Like many successful coaches, Dutch maestro Johan Cruyff quickly discovered that in order to succeed in the management game, he needed to rigorously adhere to the ‘do as I say, not as I do’ philosophy. During his successful tenure at Barcelona in the 1990s, he prided himself on having precious little time for “much of the bluster and nonsense both inside and outside the game. I feel that players are indulged to a ridiculous extent these days”. The 1974 World Cup finalist was particularly scathing of both players and managers who were influenced by any type of superstition. “If it does influence them,” he insisted, “you can’t play them in the next match.”

"Once I’ve gone through with my little system before the game, my mind is fully focused on what we have to do to be successful on the pitch"

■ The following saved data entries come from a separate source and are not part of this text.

-- ==== Sys2Proof/Machine/Init.lean ====
section
/-! DEFINITION. The command INIT: its acceptance (R104, R136) and its three pin actions (R130 to R134). -/

namespace Sys2Proof.Machine

/-- Acceptance of INIT (R104, R130, R203): legal in `UNINIT` only. -/
def acceptInit (q : Seq) : Seq :=
  if q.phase = .uninit then { q with rspValid := false, phase := .iCtrl }
  else raiseFault .reInit q

/-- The pin action of an `I_*` phase (R132, R133, R134). -/
def initAction (q : Seq) : Seq :=
  match q.phase with
  | .iCtrl => { q with rasN := true, casN := true, weN := true, ctrlOe := true, phase := .iAddr }
  | .iAddr => { q with addrOut := 0#8, addrOe := true, phase := .iData }
  | .iData => { q with dqOe := false, inited := true, phase := .idle }
  | _ => q

end Sys2Proof.Machine
end

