-- ==== Sys2Proof/Machine/Core.lean ====
section
/-! DEFINITION. The machine as the host runs it. -/

def Sys2Proof.core : Host.Core := { State := Sys2Proof.Machine.State, Fault := Sys2Proof.Machine.Fault, Refusal := Sys2Proof.Machine.Refusal, step := Sys2Proof.Machine.step, reset := Sys2Proof.Machine.State.reset }
end

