-- ==== Sys2Proof/Tests/Slice0.lean ====
section
/-! SUPPORT. Tests of the model against values of the spec (95_test_vectors.md and the rules), and the witnesses that meet the hypotheses of the obligations. -/

namespace Sys2Proof.Tests
open Sys2Proof.Machine

/-! ### Well-formed operands: one ill-formed term per check (R105, V13) -/

/-- The nibble deployment of the vectors: 4 by 4 cells of 4 bits, one settle cycle, the default wiring and release order. -/
def cfg22n : Cfg where
  rowBits := 2
  colBits := 2
  width := .nibble
  settleCycles := 1

theorem test_read_row_64_ill_formed : ¬ (Instr.read 0x40#8 0#8).WellFormed Cfg.observed66 := by decide
theorem test_read_col_64_ill_formed : ¬ (Instr.read 0#8 0x40#8).WellFormed Cfg.observed66 := by decide
theorem test_write_row_4_ill_formed : ¬ (Instr.write 4#8 0#8 0#8).WellFormed cfg22n := by decide
theorem test_write_col_4_ill_formed : ¬ (Instr.write 0#8 4#8 0#8).WellFormed cfg22n := by decide
theorem test_write_value_16_ill_formed : ¬ (Instr.write 0#8 0#8 0x10#8).WellFormed cfg22n := by decide
theorem test_last_cell_well_formed : (Instr.write 3#8 3#8 0xF#8).WellFormed cfg22n := by decide

theorem test_observed_valid : Cfg.observed66.Valid := by decide
theorem test_nibble_valid : cfg22n.Valid := by decide
theorem test_observed44_valid : Cfg.observed44.Valid := by decide

/-! ### Decoding words written out from R100 (op 31:30, zero 29:24, row 23:16, col 15:8, value 7:0) -/

theorem test_decode_init : decode 0b00_000000_00000000_00000000_00000000#32 = .command .init := by decide
theorem test_decode_read :
    decode 0b01_000000_00100101_00011011_00000000#32 = .command (.read 0x25#8 0x1B#8) := by decide
theorem test_decode_write :
    decode 0b10_000000_00100101_00011011_10100111#32 = .command (.write 0x25#8 0x1B#8 0xA7#8) := by decide

/-- V12: one reserved word per reason, two at the edge of a field. -/
theorem test_decode_reserved :
    decode 0b11_000000_00000000_00000000_00000000#32 = .reserved .reservedOp ∧
    decode 0b10_000001_00000000_00000000_00000000#32 = .reserved .zeroField ∧
    decode 0b00_111111_00000000_00000000_00000000#32 = .reserved .zeroField ∧
    decode 0b00_000000_00000001_00000000_00000000#32 = .reserved .unusedField ∧
    decode 0b01_000000_00000000_00000000_00000001#32 = .reserved .unusedField := by decide

theorem test_table_word : decodeTableWord 32 0x40251B00 = some (.read 0x25#8 0x1B#8) := by decide
theorem test_table_word_reserved : decodeTableWord 32 0xC0000000 = none := by decide

/-! ### Line patterns (V20, V22) -/

theorem test_pattern : addrToLines Cfg.observed66 0x25#8 = 0x91#8 ∧ addrToLines Cfg.observed66 0x1B#8 = 0x63#8 := by
  decide
theorem test_pattern_back : linesToAddr Cfg.observed66 0x91#8 = 0x25#8 ∧ linesToAddr Cfg.observed66 0x9D#8 = 0x25#8 := by
  decide

/-- V24: the default wiring is the identity, and so is that of a variant for which no map is given; a map that is given is used. -/
theorem test_identity_wiring : (addrToLines cfg22n 0#8 = 0x00#8 ∧ addrToLines cfg22n 1#8 = 0x01#8 ∧
    addrToLines cfg22n 2#8 = 0x02#8 ∧ addrToLines cfg22n 3#8 = 0x03#8) ∧
    Variant.cfg ⟨4, 4, .nibble, none, 2, .strobesFirst, .releaseThenWe⟩ = Cfg.observed44 ∧
    Variant.cfg ⟨6, 6, .byte, some [0, 1, 4, 5, 6, 7], 2, .strobesFirst, .releaseThenWe⟩ = Cfg.observed66 := by decide

/-! ### Deployments and states for tests and witnesses -/

/-- A deployment with a given configuration; a fixed number stands for the draws. -/
def env (c : Cfg) (minSettle retention : Nat) (stuck : List (Nat × Byte)) : Env where
  cfg := c
  minSettle := minSettle
  retention := retention
  stuck := stuck
  waitUnit := 1
  maxDiffs := 4
  draw := fun _ _ => 0xEE#8
  drawLatch := fun _ _ => none

/-- The observed deployment, whose settle delay suffices. -/
def env66 : Env := env Cfg.observed66 2 400000 []
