def aonObjects0 : List ObjInfo := [
  ⟨Obj.RTC_TICK, "RTC_TICK", .ro, .scalar, [⟨.u64, 0, 18446744073709551615⟩], [0], [0], 0⟩,
  ⟨Obj.RTC_NOW, "RTC_NOW", .ro, .record, [⟨.u8, 0, 255⟩, ⟨.u8, 0, 255⟩, ⟨.u8, 0, 255⟩, ⟨.u8, 0, 255⟩, ⟨.u8, 0, 255⟩, ⟨.u8, 0, 255⟩, ⟨.u8, 0, 255⟩, ⟨.u16, 0, 65535⟩], [0, 0, 0, 0, 1, 1, 0, 0], [0], 0⟩,
  ⟨Obj.RTC_SET, "RTC_SET", .wo, .record, [⟨.u8, 0, 255⟩, ⟨.u8, 0, 255⟩, ⟨.u8, 0, 255⟩, ⟨.u8, 0, 255⟩, ⟨.u8, 0, 255⟩, ⟨.u8, 0, 255⟩, ⟨.u8, 0, 255⟩, ⟨.u16, 0, 32767⟩], [0, 0, 0, 0, 0, 0, 0, 0], [0], 0⟩,
  ⟨Obj.RTC_HALT, "RTC_HALT", .rw, .scalar, [⟨.bool, 0, 1⟩], [0], [0], 0⟩,
  ⟨Obj.RTC_PENDING, "RTC_PENDING", .ro, .scalar, [⟨.u8, 0, 15⟩], [0], [0], 0⟩,
  ⟨Obj.RTC_TRIM, "RTC_TRIM", .rw, .scalar, [⟨.i16, (-255), 255⟩], [0], [0], 0⟩,
  ⟨Obj.RTC_AUTOTRIM_ENABLE, "RTC_AUTOTRIM_ENABLE", .rw, .scalar, [⟨.bool, 0, 1⟩], [0], [0], 0⟩,
  ⟨Obj.RTC_ALARM, "RTC_ALARM", .rw, .record, [⟨.u8, 0, 255⟩, ⟨.u8, 0, 255⟩, ⟨.u8, 0, 255⟩, ⟨.u8, 0, 255⟩, ⟨.u8, 0, 255⟩, ⟨.u8, 0, 255⟩], [0, 0, 0, 1, 1, 0], [0], 0⟩,
  ⟨Obj.RTC_ALARM_ENABLE, "RTC_ALARM_ENABLE", .rw, .scalar, [⟨.bool, 0, 1⟩], [0], [0], 0⟩,
  ⟨Obj.RTC_ALARM_STATE, "RTC_ALARM_STATE", .ro, .scalar, [⟨.u8, 0, 2⟩], [0], [0], 0⟩,
  ⟨Obj.RTC_ALARM_WAKE, "RTC_ALARM_WAKE", .rw, .scalar, [⟨.bool, 0, 1⟩], [0], [0], 0⟩,
  ⟨Obj.RTC_SYNC_ENABLE, "RTC_SYNC_ENABLE", .rw, .scalar, [⟨.bool, 0, 1⟩], [0], [0], 0⟩,
  ⟨Obj.RTC_SCALE, "RTC_SCALE", .rw, .scalar, [⟨.u8, 0, 2⟩], [0], [0], 0⟩,
  ⟨Obj.RTC_ZONE, "RTC_ZONE", .rw, .scalar, [⟨.i16, (-720), 840⟩], [0], [0], 0⟩,
  ⟨Obj.RTC_SYNC_PERIOD, "RTC_SYNC_PERIOD", .rw, .scalar, [⟨.u16, 60, 65535⟩], [3600], [0], 0⟩,
  ⟨Obj.RTC_COUNTS, "RTC_COUNTS", .ro, .array 4, [⟨.u32, 0, 4294967295⟩], [0], [0], 0⟩,
  ⟨Obj.TIME_DOUBTFUL, "TIME_DOUBTFUL", .ro, .scalar, [⟨.bool, 0, 1⟩], [1], [0], 0⟩,
  ⟨Obj.AON_TIME_ANCHOR, "AON_TIME_ANCHOR", .ro, .record, [⟨.u64, 0, 18446744073709551615⟩, ⟨.ts96, 0, 79228162514264337593543950335⟩, ⟨.i32, (-2147483648), 2147483647⟩, ⟨.u32, 0, 4294967295⟩], [0, 0, 0, 0], [0], 0⟩,
  ⟨Obj.AON_SUPPLY, "AON_SUPPLY", .ro, .scalar, [⟨.u8, 0, 1⟩], [0], [0], 0⟩,
  ⟨Obj.AON_VBAT_MV, "AON_VBAT_MV", .ro, .scalar, [⟨.u16, 0, 65535⟩], [0], [0], 0⟩,
  ⟨Obj.AON_VBAT_LOW_MV, "AON_VBAT_LOW_MV", .rw, .scalar, [⟨.u16, 2000, 3400⟩], [2200], [0], 0⟩,
  ⟨Obj.AON_COUNTS, "AON_COUNTS", .ro, .array 4, [⟨.u32, 0, 4294967295⟩], [0], [0], 0⟩,
  ⟨Obj.PADDOCK_STATE, "PADDOCK_STATE", .ro, .array 4, [⟨.u8, 0, 2⟩, ⟨.u32, 0, 4294967295⟩, ⟨.u64, 0, 18446744073709551615⟩], [0, 0, 0], [0], 0⟩,
  ⟨Obj.PADDOCK_FAILS, "PADDOCK_FAILS", .ro, .array 4, [⟨.u32, 0, 4294967295⟩], [0], [0], 0⟩,
  ⟨Obj.PADDOCK_CLEAR, "PADDOCK_CLEAR", .rwa, .scalar, [⟨.u8, 0, 15⟩], [0], [0], 0⟩]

Yet as an Ajax player, Cruyff followed a bizarre routine at the start of matches which he would never have tolerated as a coach. Shortly before kick off, he’d slap goalkeeper Gert Bals in the stomach, and then spit his chewing gum into the opposition half. “It’s odd I know, but it seems to work for me,” he claimed in 1972. “Once I’ve gone through with my little system before the game, my mind is fully focused on what we have to do to be successful on the pitch." Disaster struck shortly before the 1969 European Cup Final though.

Keeper Bals received his customary smack in the guts, but as Cruyff prepared to gob out his gum, he realised that pre match nerves had got the better of him, and he’d forgotten to put some in his mouth. Ajax – who’d become the first Dutch team to appear in a major European Final – got thrashed 4-1.